Last week I was able to view a handful of the 81 films from 25 countries, at the five-day long AFI Docs festival that attracted filmmakers, national policy and opinion leaders, journalists and a large crowd of viewers to the 13th annual running of the event in the Washington DC area that ran from June 17-21.

This isn't a top tier festival for filmmakers hoping to find distribution or rub shoulders with a bevy of celebrities but it is the place to see important, engaging and entertaining (these are not mutually exclusive categories) films that provoke discussions and can help to shape national policy.

I highly recommend the following films.

"Best of Enemies"
This is a fascinating new doc about the dust-up between William F. Buckley and Gore Vidal at the 1968 Democratic Convention during a series of televised debates aired by ABC.

As the anti-Vietnam protesters battled the police in the streets of Chicago these two squared off in a makeshift studio set up at the stockyards where the convention was being held. Like two bulls squaring off, they veered away from analyzing the convention proceedings and locked horns and got personal. Vidal called Buckley a "pro-crypto-Nazi."
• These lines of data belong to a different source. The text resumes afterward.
/-- An origins-heard entry (R38). `gapSince` is the instant from which its 3 epoch intervals are counted. -/
structure OriginHeard where
  id : Nat
  rank : Nat
  cls : QClass
  hops : Nat
  heardAt : Stamp
  gapSince : Stamp
  deriving DecidableEq, Repr

/-- The states of a candidate (section 2.2). -/
inductive CandState where
  | disabled
  | unavailable
  | qualifying
  | available
  | selected
  deriving DecidableEq, Repr

/-- A candidate's status record (R28). `last` holds θ and the seconds at which the sample was formed. -/
structure CandRec where
  state : CandState
  offered : QClass
  hops : Option Nat
  preferred : Option Nat
  origins : List OriginHeard
  last : Option (Int × Nat)
  qual : Option Timer
  deriving DecidableEq, Repr

/-- The REF input (R33, R34) with its jump counter (R28). -/
structure RefInput where
  pending : Option Announcement
  unusable : Nat
  expected : Option Nat
  watch : Stamp
  jumps : Nat
  deriving DecidableEq, Repr

/-- The state of the temperature sensor (R47). -/
inductive SensorState where
  | starting
  | good
  | fault
  deriving DecidableEq, Repr

/-- The thermal zones (section 3.3). -/
inductive Zone where
  | cold
  | normal
  | warm
  | hot
  deriving DecidableEq, Repr

/-- The thermal unit (chapter 3). `next` is the oscillator count of the next reading instant. -/
structure Thermal where
  sensor : SensorState
  lastRaw : Option Int
  lastTemp : Option Int
  sinceGood : Option Nat
  zone : Option Zone
  fTemp : Int
  next : Nat
  deriving DecidableEq, Repr

/-- The quantities of the stay in HOLDOVER (R66, R71). `nextTick` is the oscillator count of the next holdover tick,
absent while the tick is stopped. -/
structure Hold where
  fHold : Option Int
  t : Nat
  d : Nat
  e0 : Nat
  e : Nat
  aging : Nat
  nextTick : Option Nat
  deriving DecidableEq, Repr

/-- One port's link, receiver, transmitter, queues and counters (sections 5.1 to 5.4). `arriving` is the receive instant
of the frame the port is receiving, absent while it receives none (R81, R82). `through` is the through buffer toward
the port. The receive counters count on the ports R92 names. -/
structure PortIO where
  link : Bool
  arriving : Option Stamp
  queue : List QFrame
  sending : Option Sending
  through : List RawFrame
  insertDrops : Nat
  throughDrops : Nat
  fcs : Nat
  short : Nat
  overrun : Nat
  malformed : Nat
  misdirected : Nat
  linkLost : Bool
  deriving DecidableEq, Repr

/-- The eight ports. -/
structure Ports where
  line : Pair PortIO
  site : Pair PortIO
  access : Quad PortIO
  deriving DecidableEq, Repr

/-- The states of a span (section 5.5). -/
inductive SpanState where
  | down
  | probing
  | up
  deriving DecidableEq, Repr

/-- The probe awaiting its reply: its sequence, t1, and the oscillator count at which the wait started (R95, R96). -/
structure Outstanding where
  seq : Seq16
  t1 : Stamp
  since : Nat
  deriving DecidableEq, Repr

/-- A span record (R94). `nextProbe` is the oscillator count at which the next probe interval begins, absent until
the probe clock starts. -/
structure Span where
  state : SpanState
  learned : Option Nat
  df : Option Int
  last : Option (Int × Int)
  accepted : Nat
  timeoutRun : Nat
  fcsCount : Nat
  probeSeq : Seq16
  outstanding : Option Outstanding
  mismatch : Bool
  nextProbe : Option Nat
  timeouts : Nat
  unmatched : Nat
  rejected : Nat
  downs : Nat
  deriving DecidableEq, Repr

/-- The revert watch while it runs (R116). -/
structure RevertWatch where
  start : Stamp
  lastQual : Stamp
  gapSince : Stamp
  deriving DecidableEq, Repr

/-- The epoch engine (chapter 6). `j` is the next epoch instant in nanoseconds of time value. -/
structure Epoch where
  active : Bool
  takeover : Option Timer
  revert : Option RevertWatch
  origSeq : Seq16
  j : Nat
  notUp : Pair Nat
  wrongDir : Pair Nat
  ownOrigin : Nat
  hopLimit : Nat
  unknownOrigin : Nat
  fwdDrops : Nat
  takeovers : Nat
  reverts : Nat
  deriving DecidableEq, Repr

/-- The outcome of one direction of a roll cycle (R125, R124). -/
inductive RollOutcome where
  | returned
  | looped
  | timedOut
  deriving DecidableEq, Repr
Which prompted Buckley to respond, "Now listen, you queer. Stop calling me a crypto-Nazi or I'll sock you in the goddamn face and you'll stay plastered."

This oratorical blood sport sent ratings soaring and some say it triggered a seismic shift in television news and talk shows. It opened the floodgates for the shout fests we have today. What the film doesn't touch on is how ABC producer George Merlis had to shepherd Vidal and actor Paul Newman out of the studio before Buckley made good on his threat.

"The Diplomat"
As Iraq morphs into the endless war and Afghanistan limps toward some unknown resolution while Israel and the Palestinians show no signs or finding a way out of pyrrhic trap we're reminded by this timely doc of a time when the US could actually broker a peace.
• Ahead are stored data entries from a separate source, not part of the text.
/-- A new cycle: the sequence moves on, the timeout and the member list are taken, and the forward ROLL is sent; at a
DOWN span on LE its outcome is LOOPED at once (R123, R124). -/
def beginCycle (t : Tables) (v : Live) : Live :=
  let seq := v.roll.seq + 1
  let c : Cycle :=
    { seq := seq, timeout := t.ring.timeout, members := t.ring.members, rev := false, sentAt := none,
      firstSent := none, fwd := none, seen := [] }
  let v := { v with roll := { v.roll with seq := seq, cycle := some c } }
  if v.spanIs .east .down then startReverse t c { outcome := .looped, loopId := some t.node.id } v
  else sendRoll t false seq v

/-- Oscillator periods of a roll interval in ms (R122). -/
def rollPeriods (ms : Nat) : Nat := 125000 * ms

/-- Whether the roll clock's count stands at or beyond the roll interval (R122). -/
def rollTickDue (t : Tables) (v : Live) : Bool :=
  match v.roll.clock with
  | some since => decide (rollPeriods t.ring.interval ≤ v.osc - since)
  | none => false

/-- A tick of the roll clock: its count starts again, and a cycle begins where none is in progress (R122). -/
def rollTick (t : Tables) (v : Live) : Live :=
  let v := { v with roll := { v.roll with clock := some v.osc } }
  match v.roll.cycle with
  | none => beginCycle t v
  | some _ => v

/-- Head items of a ring map entry as they stand when the node becomes or ceases to be a head (R136). -/
def MapEntry.clearHead (e : MapEntry) : MapEntry :=
  { e with miss := 0, mergeRev := none, mergeGen := none, config := none, marker := false }

/-- The node becomes a head: the head items start afresh, the roll clock starts, and a cycle begins (R122, R136). Its
ring status is UNKNOWN until its first completed cycle, since a head reports FORWARD only where the forward ROLL of its
own last completed cycle returned (R127; assumption 46). -/
def becomeHead (t : Tables) (v : Live) : Live :=
  beginCycle t { v with roll := { v.roll with
    map := v.roll.map.map MapEntry.clearHead, clock := some v.osc, cycle := none, status := .unknown } }

/-- A member's ring status is UNKNOWN while it has no preferred head (R138). -/
def statusWithoutHead (v : Live) : Live :=
  if v.epoch.active = false ∧ v.roll.heads = [] then { v with roll := { v.roll with status := .unknown } } else v

/-- The node ceases to be a head: its clock stops, its cycle ends with nothing derived, its head items are absent
(R122, R129, R136). -/
def ceaseHead (v : Live) : Live :=
  statusWithoutHead { v with roll := { v.roll with
    map := v.roll.map.map MapEntry.clearHead, clock := none, cycle := none, fwd := none, rev := none } }

/-- The roll timeout of the cycle in progress has run (R124); the timeout is in units of 0.1 ms. -/
def rollTimeoutDue (v : Live) : Bool :=
  match v.roll.cycle with
  | some c => match c.sentAt with
    | some s => decide ((c.timeout : Int) * 100000000 ≤ interval s v.now)
    | none => false
  | none => false

/-- The outstanding ROLL times out, and is counted (R124). -/
def rollTimedOut (t : Tables) (v : Live) : Live :=
  rollOutcome t { outcome := .timedOut, loopId := none }
    { v with roll := { v.roll with rollTimeouts := bump v.roll.rollTimeouts } }

/-- A ROLL lost unsent acts as a timeout where it is the outstanding ROLL of the cycle in progress (R124). One of an
ended cycle that still waits and is lost is not counted (assumption 70). -/
def rollLost (t : Tables) (seq : Seq16) (rev : Bool) (v : Live) : Live :=
  match v.roll.cycle with
  | some c => if c.seq = seq ∧ c.rev = rev then rollTimedOut t v else v
  | none => v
This film, about Ambassador Richard Holbrooke, traces his remarkable career bookended by the foreign policy tragedies of Vietnam and Afghanistan. In between these monumental U.S. failures is a victory for diplomacy engineered by Holbrooke whose make it up as you go tenacity brokered the Bosnian peace accords. Directed by his son David, it explores the personal and public life of a remarkable figure who proved that peace was possible if diplomacy was given the chance to succeed. It will air on HBO later this year.

"Very Semi-Serious"
Another wonderful film at AFI Docs fest takes us into the world of the New Yorker cartoons and the people who create these snapshots of our time. Ten years in the making, it delivers the stories of the characters behind the characters and their original takes on life.
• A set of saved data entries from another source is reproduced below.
-- ==== Sys2Proof/Machine/Classify.lean ====
section
/-! DEFINITION. The ports' links, the receive checks, the classification of arrivals and the end of a transmission
(sections 5.1 to 5.3). -/

namespace Sys2Proof.Machine

/-! ## Links (R81) -/

/-- The losses of the frames an emptied insert queue held (R81). -/
def noteLostAll (p : Port) : List QFrame → Live → Live
  | [], v => v
  | q :: qs, v => noteLostAll p qs (noteLost false p q v)

/-- Whether an own frame is the response of a SOFT-RESTART. -/
def isRestartNote (n : Note) : Bool := decide (n = .restart)

/-- The response of a SOFT-RESTART cut off in its transmission is lost too (R81, R191). -/
def noteCut (p : Port) (s : Option Sending) (v : Live) : Live :=
  match s with
  | some (.own q) => if isRestartNote q.note then noteLost false p q v else v
  | some (.through _) => v
  | none => v

/-- One port when its link goes down: the frame in transmission is lost and the one being received discarded, uncounted,
the through buffer toward the port and its insert queue are emptied and counted, and a line port's link-lost flag is
set (R81). -/
def PortIO.cut (p : Port) (x : PortIO) : PortIO :=
  { x with
    link := false, arriving := none, sending := none, queue := [], through := []
    throughDrops := bumpBy x.throughDrops x.through.length
    insertDrops := bumpBy x.insertDrops x.queue.length
    linkLost := match p with
      | .line _ => true
      | _ => x.linkLost }

/-- A port's link goes down (R81, R99): the span is DOWN before a ROLL lost with the queue acts as a timeout, which the
rules leave open (assumption 66). -/
def takeLinkDown (t : Tables) (p : Port) (v : Live) : Live :=
  let io := v.port p
  if io.link = false then v
  else
    let v := noteCut p io.sending (noteLostAll p io.queue (v.mapPort p (PortIO.cut p)))
    match p with
    | .line d => enterDown t d v
    | _ => v

/-- A port's link comes up, and its arbiter begins granting (R81, R87). -/
def takeLinkUp (p : Port) (v : Live) : Live := grant p (v.mapPort p (fun x => { x with link := true }))

/-! ## The receive checks and classification (R82 to R86, R192, R193) -/

/-- What becomes of an arriving frame. -/
inductive Verdict where
  | overrun
  | short
  | fcs
  | silent
  | malformed
  | misdirected
  | through
  | claimed (f : Frame)
  deriving DecidableEq, Repr

/-- A frame of the vendor frame type on a line port (R83). -/
def classifyLine (ring : Nat) (p : List Byte) : Verdict :=
  if field 2 1 p ≠ ring then .through
  else match parseFrame p with
    | none => .malformed
    | some f => match f.body with
      | .notice _ => .misdirected
      | _ => .claimed f

/-- A frame of the vendor frame type on a site port (R84). -/
def classifySite (ring : Nat) (p : List Byte) : Verdict :=
  if field 2 1 p ≠ ring then .through
  else match parseFrame p with
    | none => .malformed
    | some f => match f.body with
      | .request _ => .claimed f
      | _ => .misdirected

/-- A frame of the vendor frame type on an access port (R85). -/
def classifyAccess (p : List Byte) : Verdict :=
  match parseFrame p with
  | none => .silent
  | some f => match f.body with
    | .probe _ => .claimed f
    | _ => .silent

/-- Whether a frame type counts as the vendor's: in LOADING the built-in default, and the NODE table's where it was
kept LOCKED-DOWN; in RUNNING the NODE table's (R83, R86). -/
def vendorType (t : Tables) (v : Live) (ft : BitVec 16) : Bool :=
  match v.part with
  | .loading => decide (ft = Config.defaultType) || (v.nodeKept && decide (ft = t.node.ftype))
  | .running => decide (ft = t.node.ftype)

/-- A checked frame classified by the rule for its port and the state of the part (R83 to R86), as the part stands at the
frame's end, also where the first byte came during LOADING (assumption 57). -/
def classify (t : Tables) (v : Live) (p : Port) (f : RawFrame) : Verdict :=
  if vendorType t v f.ftype then
    match v.part with
    | .loading => .silent
    | .running => match p with
      | .line _ => classifyLine t.node.ringId f.payload
      | .site _ => classifySite t.node.ringId f.payload
      | .access _ => classifyAccess f.payload
  else match p with
    | .access _ => .silent
    | _ => .through

/-- An arriving frame checked as an Ethernet frame, in the order of R82, and then classified. -/
def verdict (t : Tables) (v : Live) (p : Port) (f : RawFrame) : Verdict :=
  if 9600 < frameLength f then .overrun
  else if frameLength f < 64 then .short
  else if f.fcsOk = false then .fcs
  else classify t v p f

/-- Whether a port counts the errors of R82: LE and LW do. -/
def countsErrors : Port → Bool
  | .line _ => true
  | _ => false

/-- A frame discarded by the receive checks or at classification, with the counters that R82 to R85 name. -/
def discardFrame (t : Tables) (p : Port) (d : Verdict) (v : Live) : Live :=
  match d with
  | .overrun => if countsErrors p then v.mapPort p (fun x => { x with overrun := bump x.overrun }) else v
  | .short => if countsErrors p then v.mapPort p (fun x => { x with short := bump x.short }) else v
  | .fcs => match p with
    | .line s => spanFcsError t s (v.mapPort p (fun x => { x with fcs := bump x.fcs }))
    | _ => v
  | .malformed => v.mapPort p (fun x => { x with malformed := bump x.malformed })
  | .misdirected => v.mapPort p (fun x => { x with misdirected := bump x.misdirected })
  | _ => v

/-! ## The end of a transmission (R80, R87, R162, R191) -/

/-- An access EPOCH whose transmission ends is counted (R162). -/
def countEpochSent (p : Port) (b : Body) (v : Live) : Live :=
  match p with
  | .access i => if b.kind = 1 then v.mapAccess i (fun a => { a with sent := bump a.sent }) else v
  | .line _ => v
  | .site _ => v

/-- What the end of an own frame's transmission does for its owner: an access EPOCH is counted (R162), and the response
of a SOFT-RESTART lets the restart take effect (R191). -/
def ownSent (p : Port) (q : QFrame) (v : Live) : Live :=
  if isRestartNote q.note then { v with restartDue := true } else countEpochSent p q.frame.body v

/-- A port finishes sending: its owner learns of it, the space is freed, and the arbiter grants the next frame (R87). At
the end of a SOFT-RESTART response the grant comes before the restart empties the queues (assumption 58). -/
def takeSent (p : Port) (v : Live) : Live :=
  match (v.port p).sending with
  | none => v
  | some s =>
    let v := match s with
      | .own q => ownSent p q v
      | .through _ => v
    grant p (v.mapPort p (fun x => { x with sending := none }))

end Sys2Proof.Machine
end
"Code: Debugging the Gender Gap"
Computer code is the language of the present and the future yet in many schools learning this tool isn't encouraged or rewarded or even taught. This is especially true for girls and women. This new documentary makes the case for changing the Barbie paradigm and breaking down gender barricades in computer science.

"Steve Jobs: The Man in the Machine"
This really hit home for me. Befuddled by the IBM PC I turned to a Mac and was writing and printing within half an hour. General Motors, my employer at the time, let me bring it to work and it gave me access to the computer world. Not only was it easy - intuitive to use - it was the David up against the Goliath of the tech world. How could I resist?

But this outlier has become - actually surpassed - the popularity of its former foes and in many ways become everything it once despised.

I wanted to see the new documentary by the prolific Alex Gibney at the AFI Docs fest to better understand how what I'd once thought was the champion of the little guy was transformed into a corporate behemoth. Apple is an attractive siren luring millions to its shores while parking billions in Irish shell companies, harassing journalists, squeezing $300 in profit from each iPhone while paying its Chinese assemblers $12 a day and discharging tons of carcinogenic heavy metals into the streams flowing past its factories.

Gibney, like he did with Scientology in his other recent film, "Going Clear," peels back the complex layers surrounding the man who was driven to "Think Different" and felt he had the license to defy moral gravity. I'm writing this on my Mac Book Pro and, like the iPhone owning Gibney, I'm conflicted and hobbled by the idea of transferring all my data and programs to a new platform. Plus, I like the way it looks. This is a film worth seeing and talking about.

"Drunk, Stoned, Brilliant, Dead: The Story of the National Lampoon."
One of the pleasures of the AFI Docs fest is seeing films in interesting locations like the Naval Heritage Museum that hosted a screening of what seemed to be an unlikely film for this venue. The turbulent story of the National Lampoon was a story I knew nothing about. I'd always thought the original cast of Saturday Night Live came from Second City, but Belushi, Gilda Radner, Chevy Chase and Bill Murray were all alums from National Lampoon's various enterprises. The film is a sometimes hilarious, sometimes tragic look at the price of being funny.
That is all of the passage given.